The Walt Disney Company has reported earnings for its fourth quarter and fiscal year ended October 3rd 2015.

“We had a strong quarter, completing our fifth consecutive year of record performance,” said Robert A. Iger, chairman and chief executive officer. “In 2015 we delivered the highest revenue, net income and adjusted Earnings Per Share in the Company’s history, reflecting the power of our great brands and franchises, the quality of our creative content, and our relentless innovation to maximise value from emerging technologies.”

Operating income at cable networks increased $381 million (€355m) to $1.7 billion for the quarter due to an increase at ESPN and, to a lesser extent, A&E Television Networks (A & E) and the Disney Channels.

The increase at ESPN reflected higher affiliate and advertising revenues, partially offset by an increase in programming costs.
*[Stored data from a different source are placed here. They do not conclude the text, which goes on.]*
/-- The switch condition on an input word: DCS, DLS, SRS or no step, no egress input, or DIS. -/
def switchCond (hasStep : Bool) (w : BitVec 16) : Bool :=
  (w.getLsbD 0 && w.getLsbD 1 && (w.getLsbD 11 || !hasStep) && !w.getLsbD 3 && !w.getLsbD 4) || w.getLsbD 2

/-- supv_switch (R83). -/
def supvSwitch (v : DoorView) : Bool := !v.fitted || (v.valid && switchCond v.hasStep v.filtered)

/-- Whether the keeper's masks count a doorway as fitted, and as having a step. -/
def Loop.mask (l : Loop) (d : DoorIx) : Bool × Bool :=
  match l.masks with
  | some (f, s) => (bitOf f d.val, bitOf s d.val)
  | none => (true, true)

/-- What one valid frame shows of a doorway: the keeper's condition on raw inputs (R83). -/
def Loop.rawCond (l : Loop) (d : DoorIx) (raw : BitVec 16) : Bool := switchCond (l.mask d).2 raw

/-- keeper_closed (R83): a doorway the masks leave out is closed; a valid group shows it through the keeper's view. -/
def Loop.keeperClosed (l : Loop) (e : LoopEnv) (d : DoorIx) : Bool :=
  !(l.mask d).1 || (e.doors[d].valid && l.keeper[d].closed)

/-- TL_LOOP_BYP as the keeper sees it (R84, R92). -/
def Loop.keeperBypass (l : Loop) (e : LoopEnv) : Bool := e.train.flags.valid && l.bypassView.closed

/-- R84: n frames in succession that show a condition true or false; 200 frames are the 4 ms. -/
def KeeperView.frames (v : KeeperView) (shows : Bool) (n : Nat) : KeeperView :=
  if n = 0 then v
  else if shows then
    let run := min 200 (v.trueRun + n)
    { closed := v.closed || decide (200 ≤ run), falseRun := 0, trueRun := run }
  else
    let run := min 2 (v.falseRun + n)
    { closed := v.closed && decide (run < 2), falseRun := run, trueRun := 0 }

/-- R84: the condition has held in every frame for 4 ms. -/
def KeeperView.settle (v : KeeperView) : KeeperView := { v with closed := true, falseRun := 0, trueRun := 200 }

/-- SUPV_FULL_MASK. -/
def supvFullMask (e : LoopEnv) : Nat := bitWord (doorways.map (fun d => supvFull e.doors[d]))
/-- SUPV_SWITCH_MASK. -/
def supvSwitchMask (e : LoopEnv) : Nat := bitWord (doorways.map (fun d => supvSwitch e.doors[d]))
/-- KEEPER_MASK. -/
def Loop.keeperMask (l : Loop) (e : LoopEnv) : Nat := bitWord (doorways.map (fun d => l.keeperClosed e d))
/-- RELEASE_PERMITS. -/
def Loop.permits (l : Loop) (e : LoopEnv) : Nat := bitWord (doorways.map (fun d => l.permit e d))

/-- LOOP_FLAGS (Table 2.4). -/
def Loop.flagWord (l : Loop) (e : LoopEnv) : Nat :=
  bitWord [l.commanded, l.supvPermit, l.keeperPermit, l.bypassActive, l.alone.isSome, l.discrepancy, l.persistent, e.tl 8,
    l.rbWeld, l.rbNotOperated, l.zspdDiscrepancy, decide (l.orientation e = 0), l.releaseLeft, l.releaseRight]

/-- R105: the payload of a loop event. -/
def Loop.event (l : Loop) (e : LoopEnv) : List Byte :=
  le 8 e.now ++ le 4 (l.flagWord e) ++ le 1 (supvFullMask e) ++ le 1 (l.keeperMask e) ++ le 1 (l.permits e) ++ le 1 0

/-! ## Evaluation (R72, R83, R86, R92, R96, R100) -/

/-- R100: the conditions under which a starting module may close the loop. -/
def Loop.startReady (l : Loop) (e : LoopEnv) : Bool :=
  e.hasImage && l.masks.isSome && doorways.all (fun d => !e.doors[d].fitted || e.doors[d].settled)

/-- supv_permit (R83, R87, R92). -/
def Loop.supvPermitNow (l : Loop) (e : LoopEnv) : Bool :=
  !l.supvStopped && (e.bypass || (!l.discrepancy && doorways.all (fun d => supvFull e.doors[d])))

/-- keeper_permit (R83, R92). -/
def Loop.keeperPermitNow (l : Loop) (e : LoopEnv) : Bool :=
  l.keeperBypass e || doorways.all (fun d => l.keeperClosed e d)

/-- The commanded loop state, given the permits (R81, R96, R97, R99, R100). -/
def Loop.commandedNow (l : Loop) (e : LoopEnv) (supv keeper : Bool) : Bool :=
  if l.starting then false
  else match l.alone with
    | none => supv && keeper
    | some a => !a.stopped && keeper && (l.commanded || (a.openOnEntry && l.keeperBypass e))

/-- The permits and the commanded state are evaluated; answers whether the commanded state changed. The keeper alone takes the
supervisor permit as present (R96). -/
def Loop.drive (l : Loop) (e : LoopEnv) : Loop × Bool :=
  let l := { l with starting := l.starting && !(l.startReady e && (l.supvPermitNow e || l.alone.isSome) && l.keeperPermitNow e) }
  let s := l.supvPermitNow e
  let k := l.keeperPermitNow e
  let c := l.commandedNow e s k
  let l' := { l with supvPermit := s, keeperPermit := k, commanded := c }
  if c = l.commanded then (l', false)
  else ({ l' with changedAt := e.now, counters := if c then l'.counters else
      { l'.counters with openings := satInc 32 l'.counters.openings } }, true)

/-- R72: the release conditions are evaluated; answers whether either side changed. -/
def Loop.release (l : Loop) (e : LoopEnv) : Loop × Bool :=
  let a := l.releaseOf e true
  let b := l.releaseOf e false
  ({ l with releaseLeft := a, releaseRight := b }, a != l.releaseLeft || b != l.releaseRight)

/-- R73, R82: the flags that clear with their condition, those of the readback as it agrees with the command; answers whether
each flag cleared. The readback check is suspended while the trainline group is invalid. -/
def Loop.clearFlags (l : Loop) (e : LoopEnv) : Loop × Bool × Bool :=
  let z := l.zspdDiscrepancy && e.tl 3 == e.tl 4
  let agrees := e.train.flags.valid && (l.commanded != e.tl 8)
  let w := l.rbWeld && agrees
  let n := l.rbNotOperated && agrees
  ({ l with zspdDiscrepancy := l.zspdDiscrepancy && !z, rbWeld := l.rbWeld && !w, rbNotOperated := l.rbNotOperated && !n },
    z, w || n)

/-- One supervisor evaluation of release and loop, with the events it sends. A held supervisor pair evaluates no release. -/
def Loop.evaluate (l : Loop) (e : LoopEnv) : Loop × List Nat :=
  let r := if l.supvStopped || l.alone.isSome then (l, false)
    else ({ l with relCounts := l.relCounts || e.train.flags.valid } : Loop).release e
  let d := r.1.drive e
  let c := d.1.clearFlags e
  (c.1, (if r.2 then [0xE206] else []) ++ (if d.2 then [0xE201] else []) ++ (if c.2.2 then [0xE204] else [])
    ++ (if c.2.1 then [0xE205] else []))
Affiliate revenue growth was driven by contractual rate increases and an increase in subscribers. The increase in subscribers was due to a full quarter of the SEC Network, which launched in August 2014, partially offset by a decline in subscribers at certain of our networks. Growth in advertising revenue reflected higher units sold, partially offset by lower ratings. Higher programming costs reflected a full quarter for the SEC Network, additional rights for the US Open Tennis tournament and contractual rate increases for Major League Baseball and NFL rights, partially offset by the absence of rights costs for NASCAR.

Higher equity income from A & E was due to lower programming and marketing costs, partially offset by lower advertising and affiliate revenue. The increase at Disney Channels was driven by higher affiliate revenues, partially offset by higher programming costs.

Affiliate revenue growth reflected contractual rate increases domestically and subscriber growth internationally. The programming cost increase was driven by higher costs for original programming, including more hours of new series in the current quarter.

Operating income at Broadcasting was essentially flat at $164 million for the quarter. Growth in advertising and affiliate revenue was offset by higher programming costs, lower operating income from programme sales, an equity loss from Hulu and higher marketing costs for the fall season launch. The increase in advertising revenue reflected higher units sold, including the benefit of the extra week of operations, and higher rates. Affiliate revenue growth was due to contractual rate increases and new contractual provisions. Higher programming costs reflected the impact of an additional week of operations. Lower operating income from programme sales was driven by an increase in cost amortisation and lower sales.